[Opening Data provided section]
-- ==== Sys2Proof/Machine/Flags.lean ====
section
/-! DEFINITION. The status flags and the register bytes computed from state (10_state.md R18, R21 to R24, R27;
60_exceptions.md R104, R106), and the one-bit view of a port bitmask (41_single_shot.md R87). -/

namespace Sys2Proof.Machine

/-- The encoding of `ST` (R22). -/
def SeqState.code : SeqState → BitVec 3
  | .idle => 0#3
  | .sending => 1#3
  | .awaiting => 2#3
  | .listening => 3#3
  | .success => 4#3
  | .failed => 5#3

/-- The encoding of `ERR` (R23, R99). -/
def ErrKind.code : ErrKind → BitVec 2
  | .none => 0#2
  | .length => 1#2
  | .checksum => 2#2
  | .commandFailed => 3#2

/-- `STATUS.BUSY` of a sequencer state (R21). -/
def SeqState.busy : SeqState → Bool
  | .idle => false
  | .sending => true
  | .awaiting => true
  | .listening => true
  | .success => false
  | .failed => false

/-- `STATUS.DONE` of a sequencer state (R21, R104). -/
def SeqState.done : SeqState → Bool
  | .idle => false
  | .sending => false
  | .awaiting => false
  | .listening => false
  | .success => true
  | .failed => true

/-- A read of the transport is in progress: SEQ is in its receive or listen step (R80, R92). -/
def SeqState.reading : SeqState → Bool
  | .idle => false
  | .sending => false
  | .awaiting => true
  | .listening => true
  | .success => false
  | .failed => false

/-- `STATUS.BUSY` (R21). -/
def State.busy (s : State) : Bool := s.st.busy

/-- `STATUS.DONE` (R21). -/
def State.done (s : State) : Bool := s.st.done

/-- The byte `STATUS` reads as: DONE(7) BUSY(6) ERR(5:4) 0(3) ST(2:0) (R21). -/
def State.statusByte (s : State) : Byte :=
  BitVec.ofBool s.done ++ BitVec.ofBool s.busy ++ s.err.code ++ 0#1 ++ s.st.code

/-- The byte `CTRL` reads as: START and the reserved bits read 0 (R18). -/
def State.ctrlByte (s : State) : Byte :=
  0#1 ++ 0#2 ++ BitVec.ofBool s.ctrl.tmoen ++ BitVec.ofBool s.ctrl.dbg ++ s.ctrl.op

/-- The byte `RXN` reads as: bits 7:3 read 0 (R17, R27). -/
def State.rxnByte (s : State) : Byte := 0#5 ++ s.rx.rxn

/-- A timeout that is finite (R30, R40). -/
def Timeout.finite : Timeout → Bool
  | .none => false
  | .tmoVal => true
  | .discDefault => true

/-- The length of a timeout; `none` blocks forever (R8, R30). No rule depends on the number. -/
def Timeout.seconds : Timeout → Option Seconds
  | .none => Option.none
  | .tmoVal => Option.some Config.tmoVal
  | .discDefault => Option.some Config.tDiscDefault

/-- The read-timeout timer runs exactly while a read with a finite `L_TMO` is in progress (R106). -/
def State.timerArmed (s : State) : Bool := s.st.reading && s.latch.tmo.finite

/-- Relay `i` (zero-based) is on in a port bitmask exactly when bit `i` is 1 (R25, R87). -/
def relayOn (mask : Byte) (i : BitVec 3) : Bool := mask.getLsbD i.toNat

end Sys2Proof.Machine
end

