-- ==== Sys2Proof/Laws/HostRegs.lean ====
section
/-! SUPPORT. The register map, one lemma per index (10_state.md R17). -/

namespace Sys2Proof.Machine

section
variable (s : State)

@[simp] theorem State.reg_ctrl : s.reg 0 = .value s.ctrlByte := rfl
@[simp] theorem State.reg_addr : s.reg 1 = .value s.addr := rfl
@[simp] theorem State.reg_arg : s.reg 2 = .value s.arg := rfl
@[simp] theorem State.reg_status : s.reg 3 = .value s.statusByte := rfl
@[simp] theorem State.reg_result : s.reg 4 = .ofOption s.result := rfl
@[simp] theorem State.reg_rcode : s.reg 5 = .ofOption s.rsp.rcode := rfl
@[simp] theorem State.reg_raddr : s.reg 6 = .ofOption s.rsp.raddr := rfl
@[simp] theorem State.reg_rdata : s.reg 7 = .ofOption s.rsp.rdata := rfl
@[simp] theorem State.reg_rxn : s.reg 8 = .value s.rxnByte := rfl
@[simp] theorem State.reg_rxb0 : s.reg 9 = .ofOption s.rx.rxb0 := rfl
@[simp] theorem State.reg_rxb1 : s.reg 10 = .ofOption s.rx.rxb1 := rfl
@[simp] theorem State.reg_rxb2 : s.reg 11 = .ofOption s.rx.rxb2 := rfl
@[simp] theorem State.reg_rxb3 : s.reg 12 = .ofOption s.rx.rxb3 := rfl
@[simp] theorem State.reg_txb0 : s.reg 13 = .ofOption s.tx.txb0 := rfl
@[simp] theorem State.reg_txb1 : s.reg 14 = .ofOption s.tx.txb1 := rfl
@[simp] theorem State.reg_txb2 : s.reg 15 = .ofOption s.tx.txb2 := rfl
@[simp] theorem State.reg_txb3 : s.reg 16 = .ofOption s.tx.txb3 := rfl

/-- Past index 16 there is no register. -/
theorem State.reg_reserved {i : Byte} (h : 16 < i.toNat) : s.reg i = .reserved := by
  unfold State.reg
  generalize i.toNat = n at h
  match n, h with
  | n + 17, _ => rfl

/-- Up to index 16 there is one. -/
theorem State.reg_not_reserved {i : Byte} (h : i.toNat ≤ 16) : s.reg i ≠ .reserved := by
  have written : ∀ o : Option Byte, RegView.ofOption o ≠ .reserved := by
    intro o; cases o <;> simp [RegView.ofOption]
  unfold State.reg
  generalize i.toNat = n at h
  interval_cases n <;> first | exact written _ | simp

end

/-- A host read, by what the register holds (R17, R29). -/
theorem hostRead_of_value {i v : Byte} {s : State} (h : s.reg i = .value v) :
    hostRead i s = .next { s with hostReads := s.hostReads ++ [(i, v)] } := by
  unfold hostRead; rw [h]

theorem hostRead_of_option {i : Byte} {s : State} {o : Option Byte} (h : s.reg i = .ofOption o) :
    hostRead i s = (match (generalizing := false) o with
      | some v => .next { s with hostReads := s.hostReads ++ [(i, v)] }
      | none => .fault (.unwrittenRead i)) := by
  unfold hostRead; cases o <;> rw [h] <;> rfl

theorem hostRead_of_reserved {i : Byte} {s : State} (h : s.reg i = .reserved) :
    hostRead i s = .refused (.reservedIndex i) := by
  unfold hostRead; rw [h]

end Sys2Proof.Machine
end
[Closing Data provided section]
Across the records above, count the lines holding "none" and write down only that count.

■ **Solved exercise**
5